Teens with Asperger's Disorder Have Difficulty Forging Friendships

  • Teens who have Asperger's Disorder typically have a harder time making friends than teens who don't. A prime indicator of Asperger's is the inability to understand social clues. People with this condition may have difficulty making eye contact or may have a tendency to talk "at" others, instead of "with" them. Often they're mistaken as rude or argumentative. Sadly, teens with Asperger's usually have better relationships with family members, who are more willing to accommodate social challenges, than with people outside the family.

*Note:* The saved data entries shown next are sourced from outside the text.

/-! holdIssue changes `issue` alone. -/

@[simp] theorem State.holdIssue_cur (s : State) : (s.holdIssue).cur = s.cur := rfl
@[simp] theorem State.holdIssue_me (s : State) : (s.holdIssue).me = s.me := rfl
@[simp] theorem State.holdIssue_others (s : State) : (s.holdIssue).others = s.others := rfl
@[simp] theorem State.holdIssue_cycle (s : State) : (s.holdIssue).cycle = s.cycle := rfl
@[simp] theorem State.holdIssue_nextStep (s : State) : (s.holdIssue).nextStep = s.nextStep := rfl
@[simp] theorem State.holdIssue_nextTick (s : State) : (s.holdIssue).nextTick = s.nextTick := rfl
@[simp] theorem State.holdIssue_ptsTicks (s : State) : (s.holdIssue).ptsTicks = s.ptsTicks := rfl
@[simp] theorem State.holdIssue_inputs (s : State) : (s.holdIssue).inputs = s.inputs := rfl
@[simp] theorem State.holdIssue_freeCount (s : State) : (s.holdIssue).freeCount = s.freeCount := rfl
@[simp] theorem State.holdIssue_nextId (s : State) : (s.holdIssue).nextId = s.nextId := rfl
@[simp] theorem State.holdIssue_cores (s : State) : (s.holdIssue).cores = s.cores := rfl
@[simp] theorem State.holdIssue_clusters (s : State) : (s.holdIssue).clusters = s.clusters := rfl
@[simp] theorem State.holdIssue_mem (s : State) : (s.holdIssue).mem = s.mem := rfl
@[simp] theorem State.holdIssue_lines (s : State) : (s.holdIssue).lines = s.lines := rfl
@[simp] theorem State.holdIssue_l1 (s : State) : (s.holdIssue).l1 = s.l1 := rfl
@[simp] theorem State.holdIssue_rowStamps (s : State) : (s.holdIssue).rowStamps = s.rowStamps := rfl
@[simp] theorem State.holdIssue_homeTick (s : State) : (s.holdIssue).homeTick = s.homeTick := rfl
@[simp] theorem State.holdIssue_faults (s : State) : (s.holdIssue).faults = s.faults := rfl
@[simp] theorem State.holdIssue_corrections (s : State) : (s.holdIssue).corrections = s.corrections := rfl
@[simp] theorem State.holdIssue_retired (s : State) : (s.holdIssue).retired = s.retired := rfl
@[simp] theorem State.holdIssue_busFaults (s : State) : (s.holdIssue).busFaults = s.busFaults := rfl
@[simp] theorem State.holdIssue_errorCounts (s : State) : (s.holdIssue).errorCounts = s.errorCounts := rfl
@[simp] theorem State.holdIssue_stkerr (s : State) : (s.holdIssue).stkerr = s.stkerr := rfl
@[simp] theorem State.holdIssue_timeStep (s : State) : (s.holdIssue).timeStep = s.timeStep := rfl
@[simp] theorem State.holdIssue_detReq (s : State) : (s.holdIssue).detReq = s.detReq := rfl
@[simp] theorem State.holdIssue_detAct (s : State) : (s.holdIssue).detAct = s.detAct := rfl
@[simp] theorem State.holdIssue_aligned (s : State) : (s.holdIssue).aligned = s.aligned := rfl
@[simp] theorem State.holdIssue_logT (s : State) : (s.holdIssue).logT = s.logT := rfl
@[simp] theorem State.holdIssue_logTNext (s : State) : (s.holdIssue).logTNext = s.logTNext := rfl
@[simp] theorem State.holdIssue_root (s : State) : (s.holdIssue).root = s.root := rfl
@[simp] theorem State.holdIssue_markersGood (s : State) : (s.holdIssue).markersGood = s.markersGood := rfl
@[simp] theorem State.holdIssue_alignLost (s : State) : (s.holdIssue).alignLost = s.alignLost := rfl
@[simp] theorem State.holdIssue_module (s : State) : (s.holdIssue).module = s.module := rfl
@[simp] theorem State.holdIssue_tvec (s : State) : (s.holdIssue).tvec = s.tvec := rfl
@[simp] theorem State.holdIssue_engines (s : State) : (s.holdIssue).engines = s.engines := rfl
@[simp] theorem State.holdIssue_hostLines (s : State) : (s.holdIssue).hostLines = s.hostLines := rfl
@[simp] theorem State.holdIssue_l2 (s : State) : (s.holdIssue).l2 = s.l2 := rfl
@[simp] theorem State.holdIssue_l2Demoted (s : State) : (s.holdIssue).l2Demoted = s.l2Demoted := rfl
@[simp] theorem State.holdIssue_early (s : State) : (s.holdIssue).early = s.early := rfl
@[simp] theorem State.holdIssue_late (s : State) : (s.holdIssue).late = s.late := rfl
@[simp] theorem State.holdIssue_icache (s : State) : (s.holdIssue).icache = s.icache := rfl
@[simp] theorem State.holdIssue_shardBefore (s : State) : (s.holdIssue).shardBefore = s.shardBefore := rfl
@[simp] theorem State.holdIssue_scrubNext (s : State) : (s.holdIssue).scrubNext = s.scrubNext := rfl
@[simp] theorem State.holdIssue_scrubStart (s : State) : (s.holdIssue).scrubStart = s.scrubStart := rfl
@[simp] theorem State.holdIssue_markerLast (s : State) : (s.holdIssue).markerLast = s.markerLast := rfl
@[simp] theorem State.holdIssue_lastStep (s : State) : (s.holdIssue).lastStep = s.lastStep := rfl
@[simp] theorem State.holdIssue_leftRegions (s : State) : (s.holdIssue).leftRegions = s.leftRegions := rfl
@[simp] theorem State.holdIssue_arosel (s : State) : (s.holdIssue).arosel = s.arosel := rfl
@[simp] theorem State.holdIssue_aroTable (s : State) : (s.holdIssue).aroTable = s.aroTable := rfl
@[simp] theorem State.holdIssue_generation (s : State) : (s.holdIssue).generation = s.generation := rfl
@[simp] theorem State.holdIssue_images (s : State) : (s.holdIssue).images = s.images := rfl
@[simp] theorem State.holdIssue_jobs (s : State) : (s.holdIssue).jobs = s.jobs := rfl
@[simp] theorem State.holdIssue_breaches (s : State) : (s.holdIssue).breaches = s.breaches := rfl
@[simp] theorem State.holdIssue_precancels (s : State) : (s.holdIssue).precancels = s.precancels := rfl
@[simp] theorem State.holdIssue_requests (s : State) : (s.holdIssue).requests = s.requests := rfl
@[simp] theorem State.holdIssue_queues (s : State) : (s.holdIssue).queues = s.queues := rfl
@[simp] theorem State.holdIssue_slotRecords (s : State) : (s.holdIssue).slotRecords = s.slotRecords := rfl
@[simp] theorem State.holdIssue_slotStatus (s : State) : (s.holdIssue).slotStatus = s.slotStatus := rfl
@[simp] theorem State.holdIssue_served (s : State) : (s.holdIssue).served = s.served := rfl
@[simp] theorem State.holdIssue_depCounters (s : State) : (s.holdIssue).depCounters = s.depCounters := rfl
@[simp] theorem State.holdIssue_releases (s : State) : (s.holdIssue).releases = s.releases := rfl
@[simp] theorem State.holdIssue_depReleases (s : State) : (s.holdIssue).depReleases = s.depReleases := rfl
@[simp] theorem State.holdIssue_workPts (s : State) : (s.holdIssue).workPts = s.workPts := rfl
@[simp] theorem State.holdIssue_tasks (s : State) : (s.holdIssue).tasks = s.tasks := rfl
@[simp] theorem State.holdIssue_saved (s : State) : (s.holdIssue).saved = s.saved := rfl
@[simp] theorem State.holdIssue_links (s : State) : (s.holdIssue).links = s.links := rfl
@[simp] theorem State.holdIssue_mgmt (s : State) : (s.holdIssue).mgmt = s.mgmt := rfl
@[simp] theorem State.holdIssue_counted (s : State) : (s.holdIssue).counted = s.counted := rfl
@[simp] theorem State.holdIssue_faultRecords (s : State) : (s.holdIssue).faultRecords = s.faultRecords := rfl

/-! checking changes `issue` alone. -/

@[simp] theorem State.checking_cur (s : State) (l : List Nat) : (s.checking l).cur = s.cur := rfl
@[simp] theorem State.checking_me (s : State) (l : List Nat) : (s.checking l).me = s.me := rfl
@[simp] theorem State.checking_others (s : State) (l : List Nat) : (s.checking l).others = s.others := rfl
@[simp] theorem State.checking_cycle (s : State) (l : List Nat) : (s.checking l).cycle = s.cycle := rfl
@[simp] theorem State.checking_nextStep (s : State) (l : List Nat) : (s.checking l).nextStep = s.nextStep := rfl
@[simp] theorem State.checking_nextTick (s : State) (l : List Nat) : (s.checking l).nextTick = s.nextTick := rfl
@[simp] theorem State.checking_ptsTicks (s : State) (l : List Nat) : (s.checking l).ptsTicks = s.ptsTicks := rfl
@[simp] theorem State.checking_inputs (s : State) (l : List Nat) : (s.checking l).inputs = s.inputs := rfl
@[simp] theorem State.checking_freeCount (s : State) (l : List Nat) : (s.checking l).freeCount = s.freeCount := rfl
@[simp] theorem State.checking_nextId (s : State) (l : List Nat) : (s.checking l).nextId = s.nextId := rfl
@[simp] theorem State.checking_cores (s : State) (l : List Nat) : (s.checking l).cores = s.cores := rfl
@[simp] theorem State.checking_clusters (s : State) (l : List Nat) : (s.checking l).clusters = s.clusters := rfl
@[simp] theorem State.checking_mem (s : State) (l : List Nat) : (s.checking l).mem = s.mem := rfl
@[simp] theorem State.checking_lines (s : State) (l : List Nat) : (s.checking l).lines = s.lines := rfl
@[simp] theorem State.checking_l1 (s : State) (l : List Nat) : (s.checking l).l1 = s.l1 := rfl
@[simp] theorem State.checking_rowStamps (s : State) (l : List Nat) : (s.checking l).rowStamps = s.rowStamps := rfl
@[simp] theorem State.checking_homeTick (s : State) (l : List Nat) : (s.checking l).homeTick = s.homeTick := rfl
@[simp] theorem State.checking_faults (s : State) (l : List Nat) : (s.checking l).faults = s.faults := rfl
@[simp] theorem State.checking_corrections (s : State) (l : List Nat) : (s.checking l).corrections = s.corrections := rfl
@[simp] theorem State.checking_retired (s : State) (l : List Nat) : (s.checking l).retired = s.retired := rfl
@[simp] theorem State.checking_busFaults (s : State) (l : List Nat) : (s.checking l).busFaults = s.busFaults := rfl
@[simp] theorem State.checking_errorCounts (s : State) (l : List Nat) : (s.checking l).errorCounts = s.errorCounts := rfl
@[simp] theorem State.checking_stkerr (s : State) (l : List Nat) : (s.checking l).stkerr = s.stkerr := rfl
@[simp] theorem State.checking_timeStep (s : State) (l : List Nat) : (s.checking l).timeStep = s.timeStep := rfl
@[simp] theorem State.checking_detReq (s : State) (l : List Nat) : (s.checking l).detReq = s.detReq := rfl
@[simp] theorem State.checking_detAct (s : State) (l : List Nat) : (s.checking l).detAct = s.detAct := rfl
@[simp] theorem State.checking_aligned (s : State) (l : List Nat) : (s.checking l).aligned = s.aligned := rfl
@[simp] theorem State.checking_logT (s : State) (l : List Nat) : (s.checking l).logT = s.logT := rfl
@[simp] theorem State.checking_logTNext (s : State) (l : List Nat) : (s.checking l).logTNext = s.logTNext := rfl
@[simp] theorem State.checking_root (s : State) (l : List Nat) : (s.checking l).root = s.root := rfl
@[simp] theorem State.checking_markersGood (s : State) (l : List Nat) : (s.checking l).markersGood = s.markersGood := rfl
@[simp] theorem State.checking_alignLost (s : State) (l : List Nat) : (s.checking l).alignLost = s.alignLost := rfl
@[simp] theorem State.checking_module (s : State) (l : List Nat) : (s.checking l).module = s.module := rfl
@[simp] theorem State.checking_tvec (s : State) (l : List Nat) : (s.checking l).tvec = s.tvec := rfl
@[simp] theorem State.checking_engines (s : State) (l : List Nat) : (s.checking l).engines = s.engines := rfl
@[simp] theorem State.checking_hostLines (s : State) (l : List Nat) : (s.checking l).hostLines = s.hostLines := rfl
@[simp] theorem State.checking_l2 (s : State) (l : List Nat) : (s.checking l).l2 = s.l2 := rfl
@[simp] theorem State.checking_l2Demoted (s : State) (l : List Nat) : (s.checking l).l2Demoted = s.l2Demoted := rfl
@[simp] theorem State.checking_early (s : State) (l : List Nat) : (s.checking l).early = s.early := rfl
@[simp] theorem State.checking_late (s : State) (l : List Nat) : (s.checking l).late = s.late := rfl
@[simp] theorem State.checking_icache (s : State) (l : List Nat) : (s.checking l).icache = s.icache := rfl
@[simp] theorem State.checking_shardBefore (s : State) (l : List Nat) : (s.checking l).shardBefore = s.shardBefore := rfl
@[simp] theorem State.checking_scrubNext (s : State) (l : List Nat) : (s.checking l).scrubNext = s.scrubNext := rfl
@[simp] theorem State.checking_scrubStart (s : State) (l : List Nat) : (s.checking l).scrubStart = s.scrubStart := rfl
@[simp] theorem State.checking_markerLast (s : State) (l : List Nat) : (s.checking l).markerLast = s.markerLast := rfl
@[simp] theorem State.checking_lastStep (s : State) (l : List Nat) : (s.checking l).lastStep = s.lastStep := rfl
@[simp] theorem State.checking_leftRegions (s : State) (l : List Nat) : (s.checking l).leftRegions = s.leftRegions := rfl
@[simp] theorem State.checking_arosel (s : State) (l : List Nat) : (s.checking l).arosel = s.arosel := rfl
@[simp] theorem State.checking_aroTable (s : State) (l : List Nat) : (s.checking l).aroTable = s.aroTable := rfl
@[simp] theorem State.checking_generation (s : State) (l : List Nat) : (s.checking l).generation = s.generation := rfl
@[simp] theorem State.checking_images (s : State) (l : List Nat) : (s.checking l).images = s.images := rfl
@[simp] theorem State.checking_jobs (s : State) (l : List Nat) : (s.checking l).jobs = s.jobs := rfl
@[simp] theorem State.checking_breaches (s : State) (l : List Nat) : (s.checking l).breaches = s.breaches := rfl
@[simp] theorem State.checking_precancels (s : State) (l : List Nat) : (s.checking l).precancels = s.precancels := rfl
@[simp] theorem State.checking_requests (s : State) (l : List Nat) : (s.checking l).requests = s.requests := rfl
@[simp] theorem State.checking_queues (s : State) (l : List Nat) : (s.checking l).queues = s.queues := rfl
@[simp] theorem State.checking_slotRecords (s : State) (l : List Nat) : (s.checking l).slotRecords = s.slotRecords := rfl
@[simp] theorem State.checking_slotStatus (s : State) (l : List Nat) : (s.checking l).slotStatus = s.slotStatus := rfl
@[simp] theorem State.checking_served (s : State) (l : List Nat) : (s.checking l).served = s.served := rfl
@[simp] theorem State.checking_depCounters (s : State) (l : List Nat) : (s.checking l).depCounters = s.depCounters := rfl
@[simp] theorem State.checking_releases (s : State) (l : List Nat) : (s.checking l).releases = s.releases := rfl
@[simp] theorem State.checking_depReleases (s : State) (l : List Nat) : (s.checking l).depReleases = s.depReleases := rfl
@[simp] theorem State.checking_workPts (s : State) (l : List Nat) : (s.checking l).workPts = s.workPts := rfl
@[simp] theorem State.checking_tasks (s : State) (l : List Nat) : (s.checking l).tasks = s.tasks := rfl
@[simp] theorem State.checking_saved (s : State) (l : List Nat) : (s.checking l).saved = s.saved := rfl
@[simp] theorem State.checking_links (s : State) (l : List Nat) : (s.checking l).links = s.links := rfl
@[simp] theorem State.checking_mgmt (s : State) (l : List Nat) : (s.checking l).mgmt = s.mgmt := rfl
@[simp] theorem State.checking_counted (s : State) (l : List Nat) : (s.checking l).counted = s.counted := rfl
@[simp] theorem State.checking_faultRecords (s : State) (l : List Nat) : (s.checking l).faultRecords = s.faultRecords := rfl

Isolated Teens May Have Fewer Friends

  • Teens who are isolated, either by geographic location or lack of opportunity, may have fewer friends than teens who frequent social circles. Living too far away from peers, having a too-strict curfew or lack of involvement in after-school organizations and activities can have a direct impact on the number of close friends a teen can call his own. Teens who have little or no access to the Internet and social media tools may also face more obstacles than teens who are regular users.

Helping Teens Connect

  • If you're worried about the small number -- if that -- of friends your teen has, talk with him. Find out if he feels sad about the situation or if he's perfectly happy with things the way they are. Some kids are simply content not being at the center of a social whirlwind. If your teen expresses an interest in having more friends, offer opportunities for him to connect with peers outside of school or re-evaluate the restrictions you've put in place as parents. If you suspect your teen may be suffering from a form of undiagnosed autism, seek information from your family doctor and the local autism chapter.